Sa vision de l’homme est dynamique, et on peut la résumer par ces 2 concepts: le devenir, et la transformation. En l’homme, le monde devient conscient de lui-même par la formation d’un Moi. Mais le renforcement unilatéral de ce dernier ne doit pas dépasser une certaine limite. Au delà, le Moi tend à oublier son lien avec l’océan d’où il sort, l’arbre se sépare de ses racines, se dessèche ou produit des fruits monstrueux. Sur le plan collectif ce seront alors des déchaînements sauvages: les exemples abondent au 20ème siècle. Chez l’individu, c’est la névrose, affection mentale où l’inconscient, nié, réclame sa part. La névrose n’est donc pas liée uniquement à des évènements du passé notamment infantiles, comme pour Freud, mais à une situation actuelle. Rétablir le passage sans heurt du courant psychique, source de renouvellement, tel est le but de l’exploration intérieure.

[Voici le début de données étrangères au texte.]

-- ==== Sys2Proof/Laws/KeepsEth.lean ====
section
/-! SUPPORT. What the operations and meanings of Machine/Eth.lean keep: one lemma each, in the form of `Keeps`. -/

set_option maxRecDepth 4000

namespace Sys2Proof.Machine

theorem keeps_dupCheck {s0 : State} (s : State) (key : Bytes) (seq : Nat) (h : Keeps s0 s) :
    Keeps s0 (State.dupCheck s key seq).2 := by
  unfold State.dupCheck
  dsimp only
  repeat' split
  all_goals simp (maxDischargeDepth := 200) +contextual only [keeps_mk, le_refl, h]

theorem keeps_queueRx {s0 : State} (s : State) (f : Bytes) (ts : DWord) (h : Keeps s0 s) :
    Keeps s0 (State.queueRx s f ts) := by
  unfold State.queueRx
  simp (maxDischargeDepth := 200) only [keeps_ite, keeps_mk, le_refl, h]

theorem keeps_ethDeliver {s0 : State} (s : State) (f : Bytes) (ts : DWord) (h : Keeps s0 s) :
    Keeps s0 (State.ethDeliver s f ts) := by
  unfold State.ethDeliver
  simp (maxDischargeDepth := 200) only [keeps_queueRx, keeps_ite, keeps_mk, le_refl, h]

theorem keeps_prpReceive {s0 : State} (s : State) (p : Nat) (f : Bytes) (ts : DWord) (h : Keeps s0 s) :
    Keeps s0 (State.prpReceive s p f ts) := by
  unfold State.prpReceive
  dsimp only
  repeat' split
  all_goals simp (maxDischargeDepth := 200) +contextual only [keeps_count, keeps_dupCheck, keeps_ethDeliver, h]

theorem keeps_giveFrame {s0 : State} (s : State) (p : Nat) (f : TxFrame) (urgent : Bool) (h : Keeps s0 s) :
    Keeps s0 (State.giveFrame s p f urgent) := by
  unfold State.giveFrame
  simp (maxDischargeDepth := 200) +contextual only [keeps_modPort, h]

theorem keeps_hsrReceive {s0 : State} (s : State) (p : Nat) (f : Bytes) (ts : DWord) (h : Keeps s0 s) :
    Keeps s0 (State.hsrReceive s p f ts) := by
  unfold State.hsrReceive
  dsimp only
  repeat' split
  all_goals simp (maxDischargeDepth := 200) +contextual only [keeps_count, keeps_dupCheck, keeps_ethDeliver, keeps_giveFrame, h]

theorem keeps_ethReceive {s0 : State} (s : State) (p : Nat) (f : Bytes) (good : Bool) (h : Keeps s0 s) :
    Keeps s0 (State.ethReceive s p f good) := by
  unfold State.ethReceive
  dsimp only
  repeat' split
  all_goals simp (maxDischargeDepth := 200) +contextual only [keeps_count, keeps_ethDeliver, keeps_hsrReceive, keeps_prpReceive, h]

theorem keeps_giveBoth {s0 : State} (s : State) (f : Bytes) (urgent : Bool) (h : Keeps s0 s) :
    Keeps s0 (State.giveBoth s f urgent) := by
  unfold State.giveBoth
  split <;> simp (maxDischargeDepth := 200) only [keeps_giveFrame, keeps_mk, le_refl, h]

theorem keeps_queueTxTs {s0 : State} (s : State) (p : Nat) (t : TxTs) (h : Keeps s0 s) :
    Keeps s0 (State.queueTxTs s p t) := by
  unfold State.queueTxTs
  simp (maxDischargeDepth := 200) only [keeps_count, keeps_modPort, keeps_setFlag, keeps_ite, h]

theorem keeps_ethSend {s0 : State} (s : State) (p : Nat) (h : Keeps s0 s) :
    Keeps s0 (State.ethSend s p) := by
  unfold State.ethSend
  dsimp only
  repeat' split
  all_goals simp (maxDischargeDepth := 200) +contextual only [keeps_giveBoth, keeps_giveFrame, keeps_modPort, keeps_queueTxTs, keeps_mk, le_refl, h]

theorem keeps_txtsRead {s0 : State} (s : State) (p : Nat) (h : Keeps s0 s) :
    Keeps s0 (State.txtsRead s p) := by
  unfold State.txtsRead
  simp (maxDischargeDepth := 200) only [keeps_modPort, h]

theorem keeps_execEthFrameReceive {s0 : State} (port : Fin 2) (frame : Bytes) (good : Bool) (s : State) (h : Keeps s0 s) :
    ∀ out, execEthFrameReceive port frame good s = .next out → Keeps s0 out := by
  unfold execEthFrameReceive
  intro out e
  split at e <;> cases e <;> simp (maxDischargeDepth := 200) only [keeps_ethReceive, h]

theorem keeps_execEthFrameTransmit {s0 : State} (port : Fin 2) (s : State) (h : Keeps s0 s) :
    ∀ out, execEthFrameTransmit port s = .next out → Keeps s0 out := by
  unfold execEthFrameTransmit
  intro out e
  split at e <;> cases e <;> simp (maxDischargeDepth := 200) only [keeps_ethSend, h]

theorem keeps_execEthLinkChange {s0 : State} (port : Fin 2) (anDone : Bool) (sync : Bool) (link : PortLine) (s : State) (h : Keeps s0 s) :
    ∀ out, execEthLinkChange port anDone sync link s = .next out → Keeps s0 out := by
  unfold execEthLinkChange
  intro out e
  cases e
  simp (maxDischargeDepth := 200) +contextual only [keeps_modPort, h]

theorem keeps_execEthTxtsRead {s0 : State} (port : Fin 2) (s : State) (h : Keeps s0 s) :
    ∀ out, execEthTxtsRead port s = .next out → Keeps s0 out := by
  unfold execEthTxtsRead
  intro out e
  cases e
  simp (maxDischargeDepth := 200) only [keeps_txtsRead, keeps_mk, le_refl, h]

theorem keeps_execSupervisionFrameSend {s0 : State} (s : State) (h : Keeps s0 s) :
    ∀ out, execSupervisionFrameSend s = .next out → Keeps s0 out := by
  unfold execSupervisionFrameSend
  intro out e
  split at e <;> cases e <;> simp (maxDischargeDepth := 200) only [keeps_advanceTo, keeps_giveBoth, keeps_mk, le_refl, h]

end Sys2Proof.Machine
end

La persona : c’est la partie de nous, apparente, éclairée, que l’on montre aux autres. C’est notre Moi social.
L’ombre : partie inconsciente de notre personnalité, non exposée à la lumière. Ce sont toutes les potentialités que nous n’exploitons pas, mais pas forcément que nous réprimons.

Il existe un équilibre entre la « persona » et « l’ombre » car sinon rien de spontané ne pourrait avoir lieu. Ils dépendent tous deux du contexte socioculturel.

L’inconscient collectif : ses modes de manifestation sont les « archétypes » qui désignent les images anciennes (comme le « dragon », le « paradis perdu »…). Ces images constituent un fond commun à toute l’humanité. Dans chaque individu on les retrouve, en tout temps et en tout lieu, à côté des souvenirs personnels. Ils se manifestent dans les rêves, les délires et les arts picturaux. Jung distingue plusieurs strates dans l’inconscient collectif:

·    1ère couche : c’est l’inconscient individuel.
·    2ème couche : c’est l’inconscient collectif familial auquel on appartient: dans certaines familles il y a par exemple certains chiffres qui reviennent génération après génération.
·    3ème couche : c’est l’inconscient collectif du groupe ethnique et culturel auquel appartient la famille.
·    Au dessus : il y a un inconscient collectif primordial. C’est ce qui est le plus général à l’humanité, comme par exemple la peur commune de l’obscurité,  les instincts… etc. Dans cet inconscient collectif, il y a des structures de base, un code général où cet inconscient s’exprime et ce sont les « archétypes ». Ils puisent dans la matière indifférenciée, le magma, le chaos de l’origine.

Les archétypes : ce sont des structures de base, un cadre général où l’inconscient collectif s’exprime. Ils sont innés, immuables et les mêmes pour tout le monde. Ce sont les contenus de l’inconscient. Les archétypes sont les formes « a priori » de la représentation. Il y a ainsi les archétypes parentaux (Père et Mère), l’anima, l’animus… etc.
·    L’anima : est l’aspect féminin psychique chez l’homme.
·    L’animus : est l’aspect masculin psychique chez la femme.
·    Le Soi : c’est la totalité. Quand cette partie de nous-mêmes a atteint la totalité, elle se prend pour Dieu. Le paranoïaque (être humain s’étant construit un système de relation à l’Autre de type paranoïaque) est un individu qui pense atteindre le Soi . C’est l’inflation pathologique du Soi. On a tous tendance à rechercher l’unité.

Tout le travail de Jung s’est appuyé sur la double question qui domina sa vie: « qu’est-ce que le monde, et qui suis-je? ». L’insuffisance du cadre religieux éclata aux yeux de ce fils de pasteur. Il devina que la réponse se trouvait au-dedans de lui et non au-dehors.
La psychiatrie lui parut offrir un moyen plus propice d’aborder la totalité de l’Homme. Jung a également travaillé sur la recherche alchimique. Il relia ainsi la mythologie, l’archaïque au psychologique: dans la transformation alchimique du fer en or, c’est la transformation de quelque chose en nous que l’on tente. C’est la transformation de la personnalité.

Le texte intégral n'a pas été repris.